Assigned task:
Each line below from the one containing "def apLn (p" through the one containing "let k := if hi then k0 + 1 else k0" is to be given again exactly, and no line outside that span.

[Data items]
########
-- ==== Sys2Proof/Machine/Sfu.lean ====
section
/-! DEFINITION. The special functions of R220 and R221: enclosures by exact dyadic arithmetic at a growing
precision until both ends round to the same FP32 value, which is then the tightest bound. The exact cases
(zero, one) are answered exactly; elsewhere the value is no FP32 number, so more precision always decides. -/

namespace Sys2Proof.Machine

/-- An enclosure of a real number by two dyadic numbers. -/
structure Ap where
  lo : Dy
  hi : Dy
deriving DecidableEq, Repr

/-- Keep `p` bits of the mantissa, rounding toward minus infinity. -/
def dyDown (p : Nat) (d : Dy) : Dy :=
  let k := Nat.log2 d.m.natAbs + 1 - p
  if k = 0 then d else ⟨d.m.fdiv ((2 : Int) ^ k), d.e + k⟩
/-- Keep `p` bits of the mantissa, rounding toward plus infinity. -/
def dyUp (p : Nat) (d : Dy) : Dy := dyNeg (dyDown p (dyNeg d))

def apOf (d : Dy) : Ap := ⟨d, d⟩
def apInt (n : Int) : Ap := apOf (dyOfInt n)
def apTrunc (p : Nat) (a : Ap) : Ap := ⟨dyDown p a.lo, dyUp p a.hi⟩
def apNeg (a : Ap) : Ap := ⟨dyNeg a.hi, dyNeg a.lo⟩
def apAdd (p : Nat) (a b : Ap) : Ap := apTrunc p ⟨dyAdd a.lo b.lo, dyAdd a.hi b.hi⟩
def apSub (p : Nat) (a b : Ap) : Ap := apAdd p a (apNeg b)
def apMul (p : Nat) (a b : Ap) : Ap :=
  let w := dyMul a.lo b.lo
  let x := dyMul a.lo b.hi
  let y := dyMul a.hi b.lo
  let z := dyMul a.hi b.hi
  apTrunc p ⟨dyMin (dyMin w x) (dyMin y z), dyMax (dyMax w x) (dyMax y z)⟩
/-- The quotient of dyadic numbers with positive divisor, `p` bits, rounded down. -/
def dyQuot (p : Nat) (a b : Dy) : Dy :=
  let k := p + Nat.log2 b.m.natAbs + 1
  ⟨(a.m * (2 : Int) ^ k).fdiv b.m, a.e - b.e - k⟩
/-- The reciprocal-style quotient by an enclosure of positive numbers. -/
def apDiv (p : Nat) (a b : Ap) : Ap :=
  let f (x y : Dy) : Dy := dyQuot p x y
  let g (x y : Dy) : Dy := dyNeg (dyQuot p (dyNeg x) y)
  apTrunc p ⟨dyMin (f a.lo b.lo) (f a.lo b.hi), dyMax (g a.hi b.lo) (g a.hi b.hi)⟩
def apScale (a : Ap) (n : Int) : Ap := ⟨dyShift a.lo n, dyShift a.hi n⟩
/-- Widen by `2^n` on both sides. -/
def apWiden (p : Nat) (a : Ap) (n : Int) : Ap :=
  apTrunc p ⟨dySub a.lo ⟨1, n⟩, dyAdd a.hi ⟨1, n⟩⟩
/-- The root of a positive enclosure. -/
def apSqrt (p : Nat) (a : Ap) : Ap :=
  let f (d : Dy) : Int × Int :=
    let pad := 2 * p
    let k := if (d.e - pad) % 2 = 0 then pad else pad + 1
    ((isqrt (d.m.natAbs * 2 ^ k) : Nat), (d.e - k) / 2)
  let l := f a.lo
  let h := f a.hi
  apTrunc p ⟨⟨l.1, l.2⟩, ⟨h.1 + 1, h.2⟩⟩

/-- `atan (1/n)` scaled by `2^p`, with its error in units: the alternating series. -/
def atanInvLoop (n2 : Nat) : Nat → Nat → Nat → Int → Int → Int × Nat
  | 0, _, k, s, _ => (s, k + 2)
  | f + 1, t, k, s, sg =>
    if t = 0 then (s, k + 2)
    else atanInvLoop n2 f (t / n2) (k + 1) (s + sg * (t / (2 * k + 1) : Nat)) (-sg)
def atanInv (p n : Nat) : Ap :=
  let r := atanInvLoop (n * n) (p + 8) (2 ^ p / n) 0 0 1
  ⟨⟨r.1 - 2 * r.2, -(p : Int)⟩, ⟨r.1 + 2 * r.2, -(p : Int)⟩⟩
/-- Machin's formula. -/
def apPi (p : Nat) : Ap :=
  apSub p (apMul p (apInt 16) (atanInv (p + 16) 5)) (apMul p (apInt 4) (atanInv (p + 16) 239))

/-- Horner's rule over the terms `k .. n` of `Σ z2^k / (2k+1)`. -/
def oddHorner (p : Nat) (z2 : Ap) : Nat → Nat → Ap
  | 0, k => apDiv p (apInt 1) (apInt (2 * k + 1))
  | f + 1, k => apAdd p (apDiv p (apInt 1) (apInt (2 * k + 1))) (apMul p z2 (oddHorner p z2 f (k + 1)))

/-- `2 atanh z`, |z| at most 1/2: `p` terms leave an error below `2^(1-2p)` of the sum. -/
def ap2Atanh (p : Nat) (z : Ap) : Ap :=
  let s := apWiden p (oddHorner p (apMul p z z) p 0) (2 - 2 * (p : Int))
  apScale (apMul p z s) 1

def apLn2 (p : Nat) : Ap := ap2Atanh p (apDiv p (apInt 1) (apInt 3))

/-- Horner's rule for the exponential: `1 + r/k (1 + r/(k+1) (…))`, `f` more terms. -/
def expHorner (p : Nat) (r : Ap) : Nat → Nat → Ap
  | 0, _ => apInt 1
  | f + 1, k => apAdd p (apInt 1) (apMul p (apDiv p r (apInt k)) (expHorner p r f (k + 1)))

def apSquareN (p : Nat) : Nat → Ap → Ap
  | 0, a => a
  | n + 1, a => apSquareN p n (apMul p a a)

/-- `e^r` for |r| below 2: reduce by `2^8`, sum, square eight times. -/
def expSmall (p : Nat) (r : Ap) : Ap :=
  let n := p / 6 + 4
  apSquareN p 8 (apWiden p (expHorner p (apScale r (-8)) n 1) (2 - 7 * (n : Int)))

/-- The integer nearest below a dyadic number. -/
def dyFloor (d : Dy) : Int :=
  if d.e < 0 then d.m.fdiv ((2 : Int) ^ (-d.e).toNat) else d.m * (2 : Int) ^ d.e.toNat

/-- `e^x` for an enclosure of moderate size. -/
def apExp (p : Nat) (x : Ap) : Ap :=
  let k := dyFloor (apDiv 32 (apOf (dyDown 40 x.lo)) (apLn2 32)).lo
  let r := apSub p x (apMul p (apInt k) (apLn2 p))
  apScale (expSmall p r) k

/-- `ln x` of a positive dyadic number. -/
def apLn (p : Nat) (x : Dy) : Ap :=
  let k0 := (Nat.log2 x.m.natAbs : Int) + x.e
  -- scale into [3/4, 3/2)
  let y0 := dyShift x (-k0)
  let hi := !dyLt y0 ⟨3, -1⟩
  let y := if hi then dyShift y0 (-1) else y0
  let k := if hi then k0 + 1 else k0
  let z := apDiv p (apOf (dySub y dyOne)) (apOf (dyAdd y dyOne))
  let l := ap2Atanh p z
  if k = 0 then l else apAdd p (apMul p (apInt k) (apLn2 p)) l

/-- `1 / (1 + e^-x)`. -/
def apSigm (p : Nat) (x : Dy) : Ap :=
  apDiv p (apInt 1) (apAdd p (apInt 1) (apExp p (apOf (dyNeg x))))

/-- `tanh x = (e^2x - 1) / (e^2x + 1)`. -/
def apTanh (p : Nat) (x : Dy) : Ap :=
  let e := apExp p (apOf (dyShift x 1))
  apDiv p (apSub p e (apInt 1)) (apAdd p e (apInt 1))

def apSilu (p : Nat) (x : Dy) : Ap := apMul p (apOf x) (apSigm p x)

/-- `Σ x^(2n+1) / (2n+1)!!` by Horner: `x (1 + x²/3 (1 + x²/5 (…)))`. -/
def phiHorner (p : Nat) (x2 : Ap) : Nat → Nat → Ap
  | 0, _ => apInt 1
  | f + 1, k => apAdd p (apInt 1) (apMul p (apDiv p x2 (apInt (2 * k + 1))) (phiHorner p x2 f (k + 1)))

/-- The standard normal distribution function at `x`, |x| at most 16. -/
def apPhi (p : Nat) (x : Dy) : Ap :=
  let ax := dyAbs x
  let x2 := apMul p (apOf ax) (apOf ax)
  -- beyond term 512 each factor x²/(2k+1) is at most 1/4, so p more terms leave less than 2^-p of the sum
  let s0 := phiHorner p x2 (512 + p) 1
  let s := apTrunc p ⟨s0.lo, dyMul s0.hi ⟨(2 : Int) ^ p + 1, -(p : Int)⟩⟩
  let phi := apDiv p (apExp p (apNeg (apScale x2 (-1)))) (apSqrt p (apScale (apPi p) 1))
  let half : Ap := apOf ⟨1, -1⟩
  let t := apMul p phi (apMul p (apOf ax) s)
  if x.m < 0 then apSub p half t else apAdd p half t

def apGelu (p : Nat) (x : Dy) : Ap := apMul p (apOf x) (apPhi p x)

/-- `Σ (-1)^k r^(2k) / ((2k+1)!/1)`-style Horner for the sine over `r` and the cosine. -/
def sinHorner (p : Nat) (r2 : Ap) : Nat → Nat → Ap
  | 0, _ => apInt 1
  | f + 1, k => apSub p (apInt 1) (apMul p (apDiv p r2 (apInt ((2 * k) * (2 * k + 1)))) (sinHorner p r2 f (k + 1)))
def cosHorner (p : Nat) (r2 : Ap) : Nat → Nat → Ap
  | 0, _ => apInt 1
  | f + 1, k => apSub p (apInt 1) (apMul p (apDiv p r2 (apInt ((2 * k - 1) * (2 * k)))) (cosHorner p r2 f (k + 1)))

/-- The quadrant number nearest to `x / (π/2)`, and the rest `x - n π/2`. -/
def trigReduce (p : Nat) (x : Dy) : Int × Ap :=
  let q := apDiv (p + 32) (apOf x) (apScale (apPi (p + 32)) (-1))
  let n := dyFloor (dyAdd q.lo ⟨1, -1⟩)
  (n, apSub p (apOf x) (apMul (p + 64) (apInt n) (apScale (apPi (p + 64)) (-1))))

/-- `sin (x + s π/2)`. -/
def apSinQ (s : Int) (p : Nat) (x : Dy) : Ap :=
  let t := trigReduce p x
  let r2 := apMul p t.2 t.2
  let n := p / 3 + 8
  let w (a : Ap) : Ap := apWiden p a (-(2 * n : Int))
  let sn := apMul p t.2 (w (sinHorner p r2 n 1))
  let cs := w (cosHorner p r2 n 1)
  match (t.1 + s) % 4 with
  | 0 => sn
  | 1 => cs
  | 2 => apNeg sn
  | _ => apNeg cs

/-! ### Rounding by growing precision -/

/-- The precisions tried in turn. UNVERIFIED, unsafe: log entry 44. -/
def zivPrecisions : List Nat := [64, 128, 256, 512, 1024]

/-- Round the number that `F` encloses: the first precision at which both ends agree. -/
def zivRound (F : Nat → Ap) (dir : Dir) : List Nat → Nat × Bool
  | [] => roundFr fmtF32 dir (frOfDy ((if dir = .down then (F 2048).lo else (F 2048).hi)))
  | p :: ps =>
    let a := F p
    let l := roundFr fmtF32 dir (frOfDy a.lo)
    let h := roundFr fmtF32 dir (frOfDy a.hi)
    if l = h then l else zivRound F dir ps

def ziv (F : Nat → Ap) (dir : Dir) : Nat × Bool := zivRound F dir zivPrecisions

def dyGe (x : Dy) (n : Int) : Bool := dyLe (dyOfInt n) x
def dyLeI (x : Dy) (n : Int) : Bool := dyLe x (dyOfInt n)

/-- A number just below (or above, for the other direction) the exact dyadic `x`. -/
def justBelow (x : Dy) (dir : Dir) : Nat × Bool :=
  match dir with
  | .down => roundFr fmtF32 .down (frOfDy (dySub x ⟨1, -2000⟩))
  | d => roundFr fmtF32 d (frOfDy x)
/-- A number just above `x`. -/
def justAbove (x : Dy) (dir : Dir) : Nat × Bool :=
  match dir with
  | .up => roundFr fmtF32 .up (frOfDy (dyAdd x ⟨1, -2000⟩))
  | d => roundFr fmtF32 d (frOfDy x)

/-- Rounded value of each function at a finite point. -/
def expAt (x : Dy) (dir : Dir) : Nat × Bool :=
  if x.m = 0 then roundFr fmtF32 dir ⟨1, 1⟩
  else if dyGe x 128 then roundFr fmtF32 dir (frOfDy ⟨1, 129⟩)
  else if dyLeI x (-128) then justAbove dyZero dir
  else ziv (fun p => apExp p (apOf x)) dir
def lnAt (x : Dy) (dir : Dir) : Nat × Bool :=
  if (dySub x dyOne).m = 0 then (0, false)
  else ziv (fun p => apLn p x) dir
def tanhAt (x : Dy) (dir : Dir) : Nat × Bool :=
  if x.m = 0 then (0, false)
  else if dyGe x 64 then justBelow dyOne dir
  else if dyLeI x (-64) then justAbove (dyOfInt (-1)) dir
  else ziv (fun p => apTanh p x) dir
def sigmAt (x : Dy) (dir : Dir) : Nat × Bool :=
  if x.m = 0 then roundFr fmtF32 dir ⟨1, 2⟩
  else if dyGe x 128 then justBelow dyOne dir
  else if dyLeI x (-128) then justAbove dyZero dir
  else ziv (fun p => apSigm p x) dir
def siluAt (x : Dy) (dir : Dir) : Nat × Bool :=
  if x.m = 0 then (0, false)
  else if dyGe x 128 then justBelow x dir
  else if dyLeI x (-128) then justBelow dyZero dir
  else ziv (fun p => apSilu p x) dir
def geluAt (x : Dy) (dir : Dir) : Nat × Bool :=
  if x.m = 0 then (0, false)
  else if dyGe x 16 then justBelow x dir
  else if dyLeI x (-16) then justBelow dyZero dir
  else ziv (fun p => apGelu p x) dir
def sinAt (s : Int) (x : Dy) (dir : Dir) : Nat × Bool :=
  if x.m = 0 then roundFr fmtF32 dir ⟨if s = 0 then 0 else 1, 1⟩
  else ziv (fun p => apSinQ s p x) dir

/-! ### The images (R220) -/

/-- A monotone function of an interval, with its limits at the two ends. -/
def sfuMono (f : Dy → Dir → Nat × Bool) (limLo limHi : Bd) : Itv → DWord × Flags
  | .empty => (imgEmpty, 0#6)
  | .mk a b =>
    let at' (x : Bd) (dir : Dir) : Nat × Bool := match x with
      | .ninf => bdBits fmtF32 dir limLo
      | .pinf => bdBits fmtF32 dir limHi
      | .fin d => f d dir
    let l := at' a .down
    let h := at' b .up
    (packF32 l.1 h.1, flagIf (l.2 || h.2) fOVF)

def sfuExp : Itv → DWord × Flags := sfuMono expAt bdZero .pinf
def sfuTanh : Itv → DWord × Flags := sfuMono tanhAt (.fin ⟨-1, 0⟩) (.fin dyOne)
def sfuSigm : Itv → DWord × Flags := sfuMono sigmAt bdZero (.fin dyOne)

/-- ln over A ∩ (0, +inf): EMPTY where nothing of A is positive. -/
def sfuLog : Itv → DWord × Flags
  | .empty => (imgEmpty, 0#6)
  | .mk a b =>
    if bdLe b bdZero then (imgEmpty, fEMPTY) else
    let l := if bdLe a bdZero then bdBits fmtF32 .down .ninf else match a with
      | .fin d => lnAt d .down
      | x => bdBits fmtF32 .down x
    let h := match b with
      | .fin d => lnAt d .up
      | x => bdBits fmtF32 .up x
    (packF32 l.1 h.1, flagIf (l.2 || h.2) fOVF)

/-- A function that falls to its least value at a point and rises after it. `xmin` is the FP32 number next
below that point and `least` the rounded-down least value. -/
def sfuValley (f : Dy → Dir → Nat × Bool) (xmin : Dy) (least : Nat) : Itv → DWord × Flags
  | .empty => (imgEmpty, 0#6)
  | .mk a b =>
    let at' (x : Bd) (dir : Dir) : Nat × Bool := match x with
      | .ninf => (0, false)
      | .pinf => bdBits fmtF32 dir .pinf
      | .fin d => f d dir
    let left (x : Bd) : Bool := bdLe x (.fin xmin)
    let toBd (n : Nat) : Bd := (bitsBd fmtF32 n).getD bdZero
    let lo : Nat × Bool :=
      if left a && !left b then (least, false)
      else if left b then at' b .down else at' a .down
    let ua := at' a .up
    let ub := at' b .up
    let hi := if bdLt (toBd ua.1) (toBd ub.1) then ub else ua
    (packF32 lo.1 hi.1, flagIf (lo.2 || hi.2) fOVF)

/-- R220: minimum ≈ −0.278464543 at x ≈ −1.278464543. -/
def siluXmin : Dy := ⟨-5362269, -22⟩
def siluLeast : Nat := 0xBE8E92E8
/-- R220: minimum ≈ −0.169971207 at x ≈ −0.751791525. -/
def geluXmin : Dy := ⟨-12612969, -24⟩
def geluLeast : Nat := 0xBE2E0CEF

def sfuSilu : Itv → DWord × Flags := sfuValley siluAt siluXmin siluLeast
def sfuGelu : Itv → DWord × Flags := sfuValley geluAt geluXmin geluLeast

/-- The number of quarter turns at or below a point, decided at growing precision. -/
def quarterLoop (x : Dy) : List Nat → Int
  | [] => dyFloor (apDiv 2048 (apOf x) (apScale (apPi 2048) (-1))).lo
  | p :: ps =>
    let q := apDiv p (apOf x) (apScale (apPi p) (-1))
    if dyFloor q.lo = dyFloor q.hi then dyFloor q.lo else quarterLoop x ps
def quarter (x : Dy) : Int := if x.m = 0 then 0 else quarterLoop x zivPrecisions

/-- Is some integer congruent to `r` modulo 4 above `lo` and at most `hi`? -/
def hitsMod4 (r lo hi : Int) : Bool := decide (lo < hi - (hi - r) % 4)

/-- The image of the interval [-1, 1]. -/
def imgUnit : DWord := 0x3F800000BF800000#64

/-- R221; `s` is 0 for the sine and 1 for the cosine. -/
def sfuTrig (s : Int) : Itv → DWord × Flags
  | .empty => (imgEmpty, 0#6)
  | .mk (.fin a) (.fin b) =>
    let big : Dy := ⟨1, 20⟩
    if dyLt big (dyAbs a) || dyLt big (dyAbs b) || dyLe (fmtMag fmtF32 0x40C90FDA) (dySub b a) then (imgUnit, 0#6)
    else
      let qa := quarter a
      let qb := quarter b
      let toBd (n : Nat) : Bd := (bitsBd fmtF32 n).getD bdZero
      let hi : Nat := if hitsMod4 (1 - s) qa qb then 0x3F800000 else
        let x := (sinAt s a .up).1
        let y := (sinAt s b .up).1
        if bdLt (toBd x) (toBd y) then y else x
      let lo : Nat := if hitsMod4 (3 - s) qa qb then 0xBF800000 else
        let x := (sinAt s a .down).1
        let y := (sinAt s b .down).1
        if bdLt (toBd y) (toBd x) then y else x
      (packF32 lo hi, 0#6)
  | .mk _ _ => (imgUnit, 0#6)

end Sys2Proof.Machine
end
########
Answer area:
def apLn (p : Nat) (x : Dy) : Ap :=
  let k0 := (Nat.log2 x.m.natAbs : Int) + x.e
  -- scale into [3/4, 3/2)
  let y0 := dyShift x (-k0)
  let hi := !dyLt y0 ⟨3, -1⟩
  let y := if hi then dyShift y0 (-1) else y0
  let k := if hi then k0 + 1 else k0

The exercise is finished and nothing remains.